Before starting, explain your planned approach.
Complete only one API endpoint's testing and documentation at a time, then ask whether to continue.
Use mem.json to store/update important knowledge.
...

Then let AI optimize this prompt itself. It will review all files and restate instructions in its own understandable format, like numbered testing steps.

The critical role of prompt.md is establishing strict standardized workflows. Regardless of how many times conversations restart, AI maintains consistent working methods—the foundation for large-scale application.

Key Prompt Elements

Role specification (modern AIs are mixed experts—ensure yours always invokes the specialized model while saving token search time)
Restate before proceeding (prevents AI derailment and wasted tokens)
Complete only micro-tasks at once (prevents sudden nonsense/crashes/network errors wasting your time)

mem.json

Enables AI to improve progressively like human testers, growing increasingly accurate.

Through mem.json mechanism, AI transitions from “memory-less” tool to “learning assistant” that accumulates experience and avoids repeating mistakes.

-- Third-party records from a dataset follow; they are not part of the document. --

-- ==== Sys2Proof/Machine/Copy.lean ====
section
/-! DEFINITION. Machine/Copy.lean: tile copies after their issue (R276 to R291, R468): the HRU's checks, the cells of a tile and
where each lies, the sector commits, multicast deliveries, completion signals and the end of an operation. -/

namespace Sys2Proof.Machine

-- Where things are

/-- Where an element of a version is: DRAM here, a zero page, a page that is not ready, a frame of another package, nothing
because it lies beyond an extent; or what must first be asked for: an entry, a page map entry, an entry of a shard map. -/
inductive Spot
  | mem (a : Nat)
  | zero
  | beyond
  | held (h : Entry) (ver sub page : Nat) (e : Entry)
  | remote (pkg : Nat) (h : Entry) (ver off : Nat)
  | askObj (h : Entry)
  | askPage (h : Entry) (ver page : Nat)
  | askShard (h : Entry) (k : Nat)
deriving DecidableEq, Repr

/-- Handle k of a shard map: read here, or from what HRU t caches of it (log 21). -/
def State.shardEntry (s : State) (t : Nat) (m : Entry) (k : Nat) : Option Entry :=
  if s.elsewhere m then (s.hru t).cached m (2 ^ 33) k
  else match s.liveOf m 5 with
    | some o => some (BitVec.ofNat 64 (s.objRead o 0 (8 * k) 8))
    | none => some 0

/-- The backing object of an element (R93, R94): its handle and the index tuple within it. A read prefers the replica on
this package when it holds the version; a write goes to the primary. -/
def State.backing (s : State) (t : Nat) (h : Entry) (o : Obj) (ver : Nat) (ix : List Nat) (write : Bool) :
    Except Spot (Entry × List Nat) :=
  if o.sdim = 7 ∧ o.repl = 0 then .ok (h, ix)
  else
    let q := cdiv (o.ext o.sdim) (max 1 o.scnt)
    let i := ix.getD o.sdim 0
    let k := if o.sdim = 7 then 0 else i / max 1 q
    let ix' := if o.sdim = 7 then ix else ix.set o.sdim (i % max 1 q)
    let rec near : List Nat → Except Spot (Option Entry)
      | [] => .ok none
      | j :: r =>
        match s.shardEntry t o.smaph (k * (o.repl + 1) + j) with
        | none => .error (.askShard o.smaph (k * (o.repl + 1) + j))
        | some b =>
          match s.here b with
          | some p => if p.holds ver then .ok (some b) else near r
          | none => near r
    match (if write then .ok none else near (List.range (o.repl + 1))) with
    | .error e => .error e
    | .ok (some b) => .ok (b, ix')
    | .ok none =>
      match s.shardEntry t o.smaph (k * (o.repl + 1)) with
      | none => .error (.askShard o.smaph (k * (o.repl + 1)))
      | some b => .ok (b, ix')

/-- Byte `off` of a version of an object seen from HRU t, by the page map entry that it holds, or by the map (R89, R97). -/
def State.byteSpot (s : State) (t : Nat) (h : Entry) (o : Obj) (ver off : Nat) : Spot :=
  let p := off / 65536
  let known := (s.hru t).cached h ver p
  if s.elsewhere h ∧ o.live then .remote (hpkg h) h 0 off
  else if s.elsewhere h ∧ known.isNone then .askPage h ver p
  else match locEntry (known.getD (o.page ver p)) off with
    | .mem a => .mem a
    | .zero => .zero
    | .held sub p e => .held h ver sub p e
    | .remote q _ => .remote q h ver off
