-- ==== Sys2Proof/Machine/Launch.lean ====
section
/-! DEFINITION. Machine/Launch.lean: launch records and their checks at queue time (R40 to R47, R198, R200, R201), `launch` (R309), the
pending set, the priority queues and the active slots of the arbiters (R47 to R49), the placement of gangs and descriptors
(R43, R50, R68), the retirement of a launch. -/

namespace Sys2Proof.Machine

-- Levels (Table 02-2)

structure Level where
  hwd : Nat
  ext : Nat
  msc : Nat
deriving DecidableEq, Repr

def recNlev (w : List Entry) : Nat := bits (wordAt w 0) 16 4
def recLevels (w : List Entry) : List Level := (List.range (recNlev w)).map fun j =>
  let v := wordAt w (16 + j)
  ⟨bits v 32 3, bits v 0 32, bits v 36 3⟩
def Level.bound (l : Level) : Bool := l.hwd != 7
/-- The level's indices are placed here: bound within the package, or unbound (R44). -/
def Level.inner (l : Level) : Bool := decide (l.hwd ≤ 3) || l.hwd == 7

/-- Instances of domain h within its parent (Table 02-3). -/
def perParent (h : Nat) : Nat := [8, 8, 4, 4, 32, 8, 1].getD h 1
/-- Instances of domain h within one instance of domain `outer`. -/
def within (h outer : Nat) : Nat := ((List.range outer).drop h).foldl (fun a k => a * perParent k) 1
/-- Where the span of the outermost bound level ends (R42). -/
def spanEnd (h : Nat) : Nat := if h < 3 then 3 else if h = 3 then 4 else if h = 4 then 5 else 7

/-- R42 for the bound levels from one on; `prev` is the hardware domain of the last bound level inside it. -/
def levelsOk : Option Nat → List Level → Bool
  | _, [] => true
  | prev, l :: r =>
    l.ext != 0 && decide (l.msc ≤ 5) &&
      (if l.hwd = 7 then decide (1 ≤ l.msc) && decide (l.msc ≤ 4) && levelsOk prev r
       else
        let outer := match r.find? Level.bound with
          | some o => o.hwd
          | none => spanEnd l.hwd
        (match prev with
          | some p => decide (p < l.hwd)
          | none => true)
          && decide (l.ext ≤ within l.hwd outer) && decide (min (l.hwd + 1) 5 ≤ l.msc) && levelsOk (some l.hwd) r)

/-- The launch is placed by every arbiter of the package (R49). -/
def pkgWideOf (w : List Entry) : Bool := (recLevels w).any (fun l => l.hwd == 3 || l.hwd == 4)

-- Instances (R43)

/-- The instance of domain h that holds a spire. -/
def instOf (h sp : Nat) : Nat := if h ≤ 1 then sp else if h = 2 then sp / 8 else if h = 3 then sp / 32 else 0
/-- Spires grouped by the instances of domain h, in ascending order. -/
def groups (h : Nat) (l : List Nat) : List (List Nat) :=
  ((l.map (instOf h)).eraseDups).map fun k => l.filter (fun n => instOf h n == k)

/-- An instance, by its enabled spires, holds enough instances for the bound levels inside it: (domain, extent), outermost first. -/
def roomy : List (Nat × Nat) → List Nat → Bool
  | [], l => !l.isEmpty
  | (h, e) :: r, l => if h = 0 then decide (e ≤ 8 * l.length) else decide (e ≤ ((groups h l).filter (roomy r)).length)

/-- The bound levels within the package, outermost first. -/
def boundIn (w : List Entry) : List (Nat × Nat) := ((recLevels w).filter (fun l => decide (l.hwd ≤ 3))).reverse.map (fun l => (l.hwd, l.ext))

def State.enabledIn (s : State) (lo n : Nat) : List Nat := ((List.range n).map (lo + ·)).filter s.enabled

/-- The instances that may hold the outermost bound level: within the arbiter's tower from the next domain out, or the package (DESIGN CHOICE, log 50). -/
def State.holders (s : State) (t : Nat) (w : List Entry) : List (List Nat) :=
  let b := boundIn w
  let own := s.enabledIn (32 * t) 32
  let top := match b with
    | (h, _) :: _ => h + 1
    | [] => 1
  let l := if pkgWideOf w then [s.enabledIn 0 128]
    else ([1, 2, 3].filter (fun k => decide (top ≤ k))).flatMap (fun k => groups k own)
  l.filter (roomy b)

/-- The spires that the bound levels leave to a task, and its place among the contexts of its spire where a level is bound to
contexts; (domain, extent, index), outermost first. -/
def locateIx : List (Nat × Nat × Nat) → List Nat → List Nat × Option Nat
  | [], l => (l, none)
  | (h, _, i) :: r, l =>
    if h = 0 then ((l.drop (i / 8)).take 1, some (i % 8))
    else locateIx r (((groups h l).filter (roomy (r.map (fun q => (q.1, q.2.1)))))[i]?.getD [])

This makes AI testing efficiency increase over time.

Complete System

AI Agent for Test: VSCode + GitHub Copilot + MCP

Try It Yourself

Download sample project azure_graph_api.zip

Unzip it, then check ai_prompt/ask_ai.txt using Sonnet 4 to experience the “magic.”

Summary

First determine and stick with an AI model. For prompts, the model matters—identical prompts might make GPT-4 hallucinate.
Prompts are “memory.” For AI, prompts are crucial—they can’t truly “remember” through conversation. Thus we need files to assist.
Know when to abandon your AI. When it suddenly underperforms, don’t try salvaging context—restart with your docs and mem.json.
AI struggles with rules. Frequent improvisation necessitates points two and three, plus a less “intelligent” MCP.

Further Improvements?

Increased automation: Deploy a local AI Agent to automate VSCode GUI interactions—auto-typing “continue,” clicking buttons, monitoring Copilot. When errors occur, the local Agent alerts us, realizing the “supervisor era” of manual testing.
Custom MCP for documentation formatting: For long-term tools, implement documentation-generating MCP—you won’t want AI randomly altering formats nor constantly monitoring.

The Future?

I believe future AI will recognize when to self-author MCPs to standardize its behavior.

Final Thoughts

Perhaps someday, computational power will reduce optimization needs, letting AI generate programs entirely. Platforms like GitHub may shift focus from sharing code logic to exchanging prompts and AI models.